Running and 'The Calling of Voices'
Our 21-mile week wraps up with 3 miles today, and then a 7-mile long run this weekend
Good morning, my friends! ☀️ I hope your Thursday is getting off to a great start, and you’re ready to go out and run your 3 miles today. How did your 5 miles go yesterday, by the way?
If you’ve been a member here for any length of time, you probably know what I huge fan I am of Kara Goucher. One of the reasons I — and many, many others — still are is that even though she’s past the peak of her professional running career, she’s still looking for new challenges.
This 6-minute video captures her run at last year’s Leadville Marathon — and captures her spirit too.
She knew she didn’t have a chance to come in first, but the effort was still meaningful to her: “Just because you can’t win a race doesn’t mean it’s not worth putting in the time and getting out there.”
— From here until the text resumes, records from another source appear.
-- ==== Sys2Proof/Certificates/Slice0/Obligations.lean ====
section
/-! DEFINITION. The statements for the provers, from the numbered rules of spec/, family by family. Where a statement rests on
a choice of the model, its docstring names the log entry (notes/assumptions). -/

open Sys2Proof Sys2Proof.Machine Sys2Proof.Safety

/-! ### Taica tiles (12) -/

/-- 12 R314, Table 12.6: the scalar operations that wrap, in S0 or S1; a write to s0 is discarded. 12 R314, R322, Table 12.6: minimum,
maximum, comparisons and sign bits. 12 R319, Table 12.6: the rounding and saturating operations; one that saturates sets VSAT. -/
def Obligations.ScalarOperations : Prop :=
  (∀ (t : Fin 52) (second : Bool) (sd sa sb : Fin 32) (s : State), ready s t = true →
      let b := alone second
      let x := tileOf s t
      let va := sReg x sa
      let vb := sReg x sb
      let put (v : Word) : Out := .next (done s t (setS sd v x))
      exec (.add t b sd sa sb) s = put (va + vb)
      ∧ exec (.sub t b sd sa sb) s = put (va - vb)
      ∧ exec (.and t b sd sa sb) s = put (va &&& vb)
      ∧ exec (.or t b sd sa sb) s = put (va ||| vb)
      ∧ exec (.xor t b sd sa sb) s = put (va ^^^ vb)
      ∧ exec (.shl t b sd sa sb) s = put (va <<< (vb.toNat % 32))
      ∧ exec (.shr t b sd sa sb) s = put (va >>> (vb.toNat % 32))
      ∧ exec (.sra t b sd sa sb) s = put (va.sshiftRight (vb.toNat % 32))
      ∧ exec (.mul t b sd sa sb) s = put (va * vb))
  ∧ (∀ (t : Fin 52) (second : Bool) (sd sa sb : Fin 32) (s : State), ready s t = true →
      let b := alone second
      let x := tileOf s t
      let va := sReg x sa
      let vb := sReg x sb
      let put (v : Word) : Out := .next (done s t (setS sd v x))
      exec (.min t b sd sa sb) s = put (if va.toInt ≤ vb.toInt then va else vb)
      ∧ exec (.max t b sd sa sb) s = put (if va.toInt ≤ vb.toInt then vb else va)
      ∧ exec (.slt t b sd sa sb) s = put (if va.toInt < vb.toInt then 1 else 0)
      ∧ exec (.sltu t b sd sa sb) s = put (if va.toNat < vb.toNat then 1 else 0)
      ∧ exec (.nsb t b sd sa sb) s = put (BitVec.ofNat 32 (nsb 32 va.toInt)))
  ∧ (∀ (t : Fin 52) (second : Bool) (sd sa sb : Fin 32) (s : State), ready s t = true →
      let b := alone second
      let x := tileOf s t
      let va := (sReg x sa).toInt
      let vb := (sReg x sb).toInt
      let m : Int := 2 ^ 31 - 1
      let put (v : Int) : Out :=
        .next (done s t (if m < v then { setS sd (BitVec.ofInt 32 m) x with vsat := true }
                         else if v < -m then { setS sd (BitVec.ofInt 32 (-m)) x with vsat := true }
                         else setS sd (BitVec.ofInt 32 v) x))
      exec (.adds t b sd sa sb) s = put (va + vb)
      ∧ exec (.subs t b sd sa sb) s = put (va - vb)
      ∧ exec (.qmul t b sd sa sb) s = put (roundHalfEven (va * vb) (2 ^ 31))
      ∧ exec (.rshr t b sd sa sb) s
          = .next (done s t (setS sd (BitVec.ofInt 32 (roundHalfEven va (2 ^ ((sReg x sb).toNat % 32)))) x)))

/-- 12 R313, Table 12.5: operations with an immediate, which extend it with its sign or with zeros; shift counts below 32. 12 R313,
Table 12.1: PADD moves a pointer; MOVX copies between s, p and m registers. -/
def Obligations.ImmediatesAndMoves : Prop :=
  (∀ (t : Fin 52) (second : Bool) (sd sa : Fin 32) (imm : BitVec 16) (s : State), ready s t = true →
      let b := alone second
      let x := tileOf s t
      let va := sReg x sa
      let put (v : Word) : Out := .next (done s t (setS sd v x))
      exec (.addi t b sd sa imm) s = put (va + imm.signExtend 32)
      ∧ exec (.andi t b sd sa imm) s = put (va &&& imm.setWidth 32)
      ∧ exec (.ori t b sd sa imm) s = put (va ||| imm.setWidth 32)
      ∧ exec (.xori t b sd sa imm) s = put (va ^^^ imm.setWidth 32)
      ∧ exec (.movi t b sd imm) s = put (imm.signExtend 32)
      ∧ exec (.movhi t b sd sa imm) s = put ((imm.setWidth 32 <<< 16) ||| (sReg x sd &&& 0xFFFF))
      ∧ (imm.toNat < 32 →
          exec (.shli t b sd sa imm) s = put (va <<< imm.toNat)
          ∧ exec (.shri t b sd sa imm) s = put (va >>> imm.toNat)
          ∧ exec (.srai t b sd sa imm) s = put (va.sshiftRight imm.toNat)))
  ∧ ((∀ (t : Fin 52) (second : Bool) (pd pa : Fin 8) (imm : BitVec 16) (s : State), ready s t = true →
      exec (.padd t (alone second) pd pa imm) s
        = .next (done s t (setP pd (pReg (tileOf s t) pa + imm.signExtend 32) (tileOf s t))))
    ∧ ∀ (t : Fin 52) (second : Bool) (dst src : Fin 32) (dk sk : Fin 8) (s : State), ready s t = true →
      dk.val ≤ 2 → sk.val ≤ 2 → (dk.val ≠ 0 → dst.val < 8) → (sk.val ≠ 0 → src.val < 8) →
      let x := tileOf s t
      let v := if sk.val = 0 then sReg x src else if sk.val = 1 then pReg x src else mReg x src
      exec (.movx t (alone second) dst src dk sk) s
        = .next (done s t (if dk.val = 0 then setS dst v x else if dk.val = 1 then setP dst v x else setM dst v x)))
When I share running songs I love to listen to in the space at the end of each newsletter, you’ve probably noticed by now that U2 are among the artists I share the most.
(They’re my all-time favorite band, and I’ve seen them 10 or 11 times in concert, going all the way back to when I was 16 years old!)
The reason I love their songs so much is the feeling I get, especially when I run to them — none more so than “Where The Streets Have No Name.”
There’s just something about that song, the essence of which the band’s lead singer Bono described in an interview as “reaching for a place you can’t quite get to.”
‘The Calling of Voices’
I share that with you because there’s something else I’ve been reading lately that reminds me of that feeling, but in an entirely different way.
It’s a sermon titled “The Calling of Voices,” by Frederick Buechner, a writer of novels, poetry, and memoirs as well as a theologian and preacher, who recently turned 94. (You can also find it in Buechner’s 2006 book Secrets in the Dark.)
As it begins, Buechner writes that at some moment in our lives, we hear a call. It might be when we’re young, it might be when we’re in middle age, or older. But it’s as if we’ve been woken in the middle of the night by something urgent.
It’s our purpose calling to us, he writes:
“We can speak of ourselves as choosing our vocations, but perhaps it is at least as accurate to speak of our vocations as choosing us, of a call’s being given and our lives hearing it, or not hearing it. And maybe that is the place to start: the business of listening and hearing. Our lives are full of all sorts of voices calling us in all sorts of directions. Some of them are voices from inside and some of them are voices from outside. The more alive and alert we are, the more clamorous our lives are. Which do we listen to? What kind of voice do we listen for?”
Many of us hear but don’t listen to that voice, he adds, perhaps because the path it calls us to seems too difficult, or too far astray from the one we’re already on. While others never hear it at all.
When we’re young, Buechner writes, is the best time to listen: “before you accumulate responsibilities, you are freer than most people to choose among all the voices and answer the one that speaks most powerfully to who you are and to what you want to do with your life.”
The siren song of status and salary become more and more difficult to resist as you get older, making that much harder to hear the voice that truly speaks to you.
Because, what’s it’s calling you to do is to take up the vocation that brings you true joy and gladness:
“There is nothing moralistic or sentimental about this truth. It means for us simply that we must be careful with our lives, because it would seem that they are the only lives we are going to have in this puzzling and perilous world, and so they are very precious and what we do with them matters enormously.”
Here’s the part I find most interesting — and moving:
“Everybody knows that. We need no one to tell it to us. Yet in another way perhaps we do always need to be told, because there is always the temptation to believe that we have all the time in the world, whereas the truth of it is we do not. We have only one life, and the choice of how we are going to live it must be our own choice, not one that we let the world make for us.”
As I write these words, part of me thinks I shouldn’t. Maybe this is all too abstract, too personal, too much. But, when I run, these are the places I “go,” and the thoughts I wrestle with.
Running doesn’t necessarily bring me answers. But it does help me hear those voices, especially at this moment in all our lives.
I hope you all have an amazing, amazing run out there today — wherever you are in the world — do let me know how it goes, and how you’re doing.
— Terrell
P.S.: I hope no one feels alienated by my choice of Buechner, a Christian theologian and writer. I draw inspiration from many places, and I want you all to know that all are welcome at this table. 👍
A song to run to today
“Secret Garden” from the album Greatest Hits by Bruce Springsteen.
Want to hear all the songs from our newsletters? Our full playlist contains 7 hours, 44 minutes of music to run to.
Thanks for sharing. One reason I enjoy running is the opportunity to unplug and devote time to meaningful listening and thinking.
Thanks for that post. Excellent morning thoughts. I’m 59 and running daily. Currently using your half/ training for November. My sisters think I’m crazy but running is my thinking place. It’s where I go to “ hear”.